Task>
Repeat only the stretch of lines below that runs from the line with "simp [setLatchLine, BitVec.getLsbD_of_ge" through the line with "sout := loadedSout", unaltered.

Recorded data Start Marker

-- ==== Sys2Proof/Laws/Cases.lean ====
section
/-! SUPPORT. Everything one bus event can do, in twelve cases; the records `sdoSeen`, `downstream` and the counter `draws` are
left as they come out. Proofs over all events cite this and unfold no event rule. -/

namespace Sys2Proof.Machine

/-- What a terminal edge does (R97): the registers and the commit it records. -/
def commitEffect (s : State) (d : Data) : List (Nat × Data) × List TxEvent :=
  match s.sel with
  | some e =>
    if headerWe s.hdr && decide (kindOf s.cfg e = some .register) then
      (committedRegs s.cfg s.regs e d, [.writeCommit e d])
    else (s.regs, [])
  | none => (s.regs, [])

/-- What the terminal edge does, by its two outcomes (R97). -/
theorem commitEffect_cases (s : State) (d : Data) :
    (∃ e, s.sel = some e ∧ headerWe s.hdr = true ∧ kindOf s.cfg e = some .register ∧
      commitEffect s d = (committedRegs s.cfg s.regs e d, [.writeCommit e d])) ∨
    (commitEffect s d = (s.regs, []) ∧
      ∀ e, s.sel = some e → headerWe s.hdr = true → kindOf s.cfg e ≠ some .register) := by
  unfold commitEffect
  cases hs : s.sel with
  | none => simp
  | some e =>
    by_cases h : headerWe s.hdr = true ∧ kindOf s.cfg e = some .register
    · exact .inl ⟨e, rfl, h.1, h.2, by simp [h.1, h.2]⟩
    · refine .inr ⟨?_, ?_⟩
      · simp only [Bool.and_eq_true, decide_eq_true_eq, h, if_false]
      · intro e' he hw hk
        cases he
        exact h ⟨hw, hk⟩

/-- A commit leaves every other register alone (R128). -/
theorem regGet_committedRegs_other (c : Config) (regs : List (Nat × Data)) {e e' : Nat} (d : Data)
    (h : e' ≠ e) : regGet (committedRegs c regs e d) e' = regGet regs e' := by
  unfold committedRegs
  split <;> simp [regGet_regSet_other _ _ h]

theorem isStored_of_kind {c : Config} {e : Nat} (hk : kindOf c e = some .register)
    (hr : regKindOf c e = some .wo ∨ regKindOf c e = some .rw) : ∃ b, c.bindings[e]? = some b ∧ isStored b = true := by
  unfold kindOf at hk
  unfold regKindOf at hr
  cases hb : c.bindings[e]? with
  | none => simp [hb] at hk
  | some b =>
    simp only [hb, Option.map_some, Option.some.injEq, Option.bind_some] at hk hr
    exact ⟨b, rfl, by rcases hr with hr | hr <;> simp [isStored, hk, hr]⟩

/-- A commit keeps the keys of the register file (R34). -/
theorem committedRegs_keys {s : State} {e : Nat} (d : Data) (hk : kindOf s.cfg e = some .register)
    (h : RegFileShape s) : (committedRegs s.cfg s.regs e d).map Prod.fst = storedFrom 0 s.cfg.bindings := by
  have key (hr : regKindOf s.cfg e = some .wo ∨ regKindOf s.cfg e = some .rw) :
      (regSet s.regs e d).map Prod.fst = storedFrom 0 s.cfg.bindings := by
    obtain ⟨b, hb, hi⟩ := isStored_of_kind hk hr
    rw [keys_regSet d (regFileWf_of_shape h), h]
    rw [h]
    simpa using mem_storedFrom (i := 0) hb hi
  unfold committedRegs
  split
  · exact key (.inr ‹_›)
  · exact key (.inl ‹_›)
  · exact h
  · exact h

/-- The latch bus after a strobe, line by line (R154). -/
theorem setLatchLine_bit (l : BitVec 4) (x : BitVec 2) (i : Nat) :
    (setLatchLine l x).getLsbD i = (l.getLsbD i || decide (i = x.toNat)) := by
  have hx : ∀ (x : BitVec 2) (k : Fin 4), (1#4 <<< x.toNat).getLsbD k = decide (k.val = x.toNat) := by decide
  by_cases h : i < 4
  · have := hx x ⟨i, h⟩
    simp only at this
    rw [setLatchLine, BitVec.getLsbD_or, this]
  · have h1 : x.toNat < 4 := x.isLt
    have h2 : i ≠ x.toNat := by omega
    simp [setLatchLine, BitVec.getLsbD_of_ge _ _ (Nat.not_lt.1 h), h2]

/-- The twelve things an event can do (R93 to R102). -/
inductive EventCase (s : State) : Ev → State → Prop
  | assert {dn : List LineEvent} : s.act = false →
      EventCase s .csAssert
        { frameInit s with act := true, latch := 0#4, downstream := dn }
  | deassert {dn : List LineEvent} : s.act = true →
      EventCase s .csDeassert
        { frameInit s with
          act := false
          latch := if s.n = 0 ∧ groupActive s = true then setLatchLine s.latch s.lastIndex else s.latch
          history := s.history ++ (if s.n = 0 ∧ groupActive s = true then [.latchStrobe s.lastIndex] else []) ++
            (if 0 < s.n ∧ s.n < s.cfg.frameLen then [.frameAborted (s.cfg.frameLen - s.n)] else [])
          downstream := dn }
  | riseIdle {b : Bool} : s.act = false → s.sckQ = false →
      EventCase s (.sckRise b)
        { s with sckQ := true }
  | riseAddr {dn : List LineEvent} {seen : List (Option Bool)} {b : Bool} : s.act = true → s.sckQ = false → s.cfg.dataW + 1 < s.n →
      EventCase s (.sckRise b)
        { s with
          sckQ := true
          hdr := s.hdr.shiftConcat b
          n := s.n - 1
          downstream := dn
          sdoSeen := seen
          draws := s.draws + 1 }
  | riseRequest {dn : List LineEvent} {seen : List (Option Bool)} {b : Bool} {h : Header} : s.act = true → s.sckQ = false → s.n = s.cfg.dataW + 1 →
      s.hdr.shiftConcat b = h →
      EventCase s (.sckRise b)
        { s with
          sckQ := true
          hdr := h
          n := s.cfg.dataW
          sel := route s.cfg (headerAddr h)
          sout := loadedSout s (route s.cfg (headerAddr h))
          lastIndex := loadedIndex s.cfg s.lastIndex (headerAddr h) (route s.cfg (headerAddr h))
          history := s.history ++ [.readRequest (headerAddr h) (headerWe h) (route s.cfg (headerAddr h))]
          downstream := dn
          sdoSeen := seen
          draws := s.draws + 1 }
  | riseData {dn : List LineEvent} {seen : List (Option Bool)} {b : Bool} : s.act = true → s.sckQ = false → 1 < s.n → s.n ≤ s.cfg.dataW →
      EventCase s (.sckRise b)
        { s with
          sckQ := true
          din := shiftData s.cfg.dataW s.din b
          n := s.n - 1
          downstream := dn
          sdoSeen := seen
          draws := s.draws + 1 }
  | riseTerminal {dn : List LineEvent} {seen : List (Option Bool)} {b : Bool} {d : Data} : s.act = true → s.sckQ = false → s.n = 1 → 1 ≤ s.cfg.dataW →
      shiftData s.cfg.dataW s.din b = d →
      EventCase s (.sckRise b)
        { s with
          sckQ := true
          din := d
          n := 0
          regs := (commitEffect s d).1
          history := s.history ++ [.frameComplete (headerAddr s.hdr) (headerWe s.hdr) d] ++ (commitEffect s d).2
          downstream := dn
          sdoSeen := seen
          draws := s.draws + 1 }
  | riseRestart {dn : List LineEvent} {seen : List (Option Bool)} {b : Bool} : s.act = true → s.sckQ = false → s.n = 0 → s.cfg.backToBack = true →
      EventCase s (.sckRise b)
        { frameInit s with
          sckQ := true
          latch := 0#4
          downstream := dn
          sdoSeen := seen
          draws := s.draws + 1 }
  | riseExtra {dn : List LineEvent} {seen : List (Option Bool)} {b : Bool} : s.act = true → s.sckQ = false → s.n = 0 → s.cfg.backToBack = false →
      EventCase s (.sckRise b)
        { s with
          sckQ := true
          downstream := dn
          sdoSeen := seen
          draws := s.draws + 1 }
  | fallQuiet : s.sckQ = true → s.act = false ∨ s.act = true ∧ s.cfg.dataW < s.n →
      EventCase s .sckFall
        { s with sckQ := false }
  | fallData {dn : List LineEvent} : s.act = true → s.sckQ = true → 0 < s.n → s.n ≤ s.cfg.dataW →
      EventCase s .sckFall
        { s with
          sckQ := false
          sdoQ := s.sout.map fun v => v.getLsbD (s.n - 1)
          lcs := s.lcs || selectsLink s
          downstream := dn }
  | fallDone {dn : List LineEvent} : s.act = true → s.sckQ = true → s.n = 0 →
      EventCase s .sckFall
        { s with
          sckQ := false
          sdoQ := none
          lcs := false
          latch := if groupActive s = true then setLatchLine s.latch s.lastIndex else s.latch
          history := s.history ++ (if groupActive s = true then [.latchStrobe s.lastIndex] else [])
          downstream := dn }

theorem EventCase.of_eq {s t t' : State} {ev : Ev} (h : EventCase s ev t') (ht : t = t') : EventCase s ev t := ht ▸ h

/-- Every event that answers a next state is one of the cases. -/
theorem applyEvent_cases {ev : Ev} {s t : State} (h : applyEvent ev s = .next t) : EventCase s ev t := by
  obtain ⟨hl, ht⟩ := applyEvent_next_iff.1 h
  cases ev with
  | csAssert =>
    have ha : s.act = false := by simpa [legal] using hl
    refine .of_eq (.assert (dn := t.downstream) ha) ?_
    subst ht
    simp [observe, effect, csAssert, groupLatchClear, frameInit]
  | csDeassert =>
    have ha : s.act = true := by simpa [legal] using hl
    refine .of_eq (.deassert (dn := t.downstream) ha) ?_
    subst ht
    by_cases h1 : s.n = 0 ∧ groupActive s = true
    · simp [observe, effect, csDeassert, deassertStrobe, recordAbort, h1.1, h1.2, groupLatchSet, record, frameInit]
    · have h2 : (decide (s.n = 0) && groupActive s) = false := by
        cases hd : groupActive s <;> simp_all
      by_cases h3 : 0 < s.n ∧ s.n < s.cfg.frameLen
      · simp [observe, effect, csDeassert, deassertStrobe, recordAbort, h1, h2, h3, record, frameInit]
      · simp [observe, effect, csDeassert, deassertStrobe, recordAbort, h1, h2, h3, frameInit]
  | sckRise b =>
    have hs : s.sckQ = false := by simpa [legal] using hl
    cases ha : s.act with
    | false =>
      refine .of_eq (.riseIdle ha hs) ?_
      subst ht
      simp [observe, effect, sckRise, ha, selectChanges, clockRises, activeLink]
    | true =>
      by_cases h1 : s.cfg.dataW < s.n
      · by_cases h2 : s.n = s.cfg.dataW + 1
        · refine .of_eq (.riseRequest (dn := t.downstream) (seen := t.sdoSeen) ha hs h2 rfl) ?_
          subst ht
          simp [observe, effect, sckRise, phase, sckRiseAddr, readRequest, record, ha, h2]
          rfl
        · have h3 : s.n - 1 ≠ s.cfg.dataW := by omega
          refine .of_eq (.riseAddr (dn := t.downstream) (seen := t.sdoSeen) ha hs (by omega)) ?_
          subst ht
          simp [observe, effect, sckRise, phase, sckRiseAddr, ha, h1, h3]
      · by_cases h2 : s.n = 0
        · cases hb : s.cfg.backToBack with
          | true =>
            refine .of_eq (.riseRestart (dn := t.downstream) (seen := t.sdoSeen) ha hs h2 hb) ?_
            subst ht
            simp [observe, effect, sckRise, phase, sckRiseDone, ha, h2, hb, groupLatchClear, frameInit]
          | false =>
            refine .of_eq (.riseExtra (dn := t.downstream) (seen := t.sdoSeen) ha hs h2 hb) ?_
            subst ht
            simp [observe, effect, sckRise, phase, sckRiseDone, ha, h2, hb]
        · by_cases h3 : s.n = 1
          · refine .of_eq (.riseTerminal (dn := t.downstream) (seen := t.sdoSeen) ha hs h3 (by omega) rfl) ?_
            subst ht
            rw [h3] at h1
            simp only [observe, effect, sckRise, phase, sckRiseData, terminalCommit, commitEffect, ha, h1, h3]
            cases hsel : s.sel with
            | none => simp [record]
            | some e =>
              by_cases hk : kindOf s.cfg e = some .register
              · cases hw : headerWe s.hdr <;> simp [hk, hw, record, regCommit]
              · simp [hk, record]
          · have h4 : s.n - 1 ≠ 0 := by omega
            have h5 : 0 < s.n := by omega
            refine .of_eq (.riseData (dn := t.downstream) (seen := t.sdoSeen) ha hs (by omega) (by omega)) ?_
            subst ht
            simp [observe, effect, sckRise, phase, sckRiseData, ha, h1, h4, h5]
  | sckFall =>
    have hs : s.sckQ = true := by simpa [legal] using hl
    cases ha : s.act with
    | false =>
      refine .of_eq (.fallQuiet hs (.inl ha)) ?_
      subst ht
      simp [observe, effect, sckFall, ha, selectChanges, activeLink]
    | true =>
      by_cases h1 : s.cfg.dataW < s.n
      · refine .of_eq (.fallQuiet hs (.inr ⟨ha, h1⟩)) ?_
        subst ht
        simp [observe, effect, sckFall, ha, phase, h1, selectChanges, activeLink]
      · by_cases h2 : s.n = 0
        · refine .of_eq (.fallDone (dn := t.downstream) ha hs h2) ?_
          subst ht
          cases hg : groupActive s <;>
            simp [observe, effect, sckFall, ha, phase, h2, sckFallDone, hg, groupLatchSet, record]
        · have h3 : 0 < s.n := by omega
          refine .of_eq (.fallData (dn := t.downstream) ha hs h3 (by omega)) ?_
          subst ht
          simp [observe, effect, sckFall, ha, phase, h1, h3, sckFallData, nextSdoQ]

end Sys2Proof.Machine
end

Recorded data End Marker

Reply>
    simp [setLatchLine, BitVec.getLsbD_of_ge _ _ (Nat.not_lt.1 h), h2]

/-- The twelve things an event can do (R93 to R102). -/
inductive EventCase (s : State) : Ev → State → Prop
  | assert {dn : List LineEvent} : s.act = false →
      EventCase s .csAssert
        { frameInit s with act := true, latch := 0#4, downstream := dn }
  | deassert {dn : List LineEvent} : s.act = true →
      EventCase s .csDeassert
        { frameInit s with
          act := false
          latch := if s.n = 0 ∧ groupActive s = true then setLatchLine s.latch s.lastIndex else s.latch
          history := s.history ++ (if s.n = 0 ∧ groupActive s = true then [.latchStrobe s.lastIndex] else []) ++
            (if 0 < s.n ∧ s.n < s.cfg.frameLen then [.frameAborted (s.cfg.frameLen - s.n)] else [])
          downstream := dn }
  | riseIdle {b : Bool} : s.act = false → s.sckQ = false →
      EventCase s (.sckRise b)
        { s with sckQ := true }
  | riseAddr {dn : List LineEvent} {seen : List (Option Bool)} {b : Bool} : s.act = true → s.sckQ = false → s.cfg.dataW + 1 < s.n →
      EventCase s (.sckRise b)
        { s with
          sckQ := true
          hdr := s.hdr.shiftConcat b
          n := s.n - 1
          downstream := dn
          sdoSeen := seen
          draws := s.draws + 1 }
  | riseRequest {dn : List LineEvent} {seen : List (Option Bool)} {b : Bool} {h : Header} : s.act = true → s.sckQ = false → s.n = s.cfg.dataW + 1 →
      s.hdr.shiftConcat b = h →
      EventCase s (.sckRise b)
        { s with
          sckQ := true
          hdr := h
          n := s.cfg.dataW
          sel := route s.cfg (headerAddr h)
          sout := loadedSout s (route s.cfg (headerAddr h))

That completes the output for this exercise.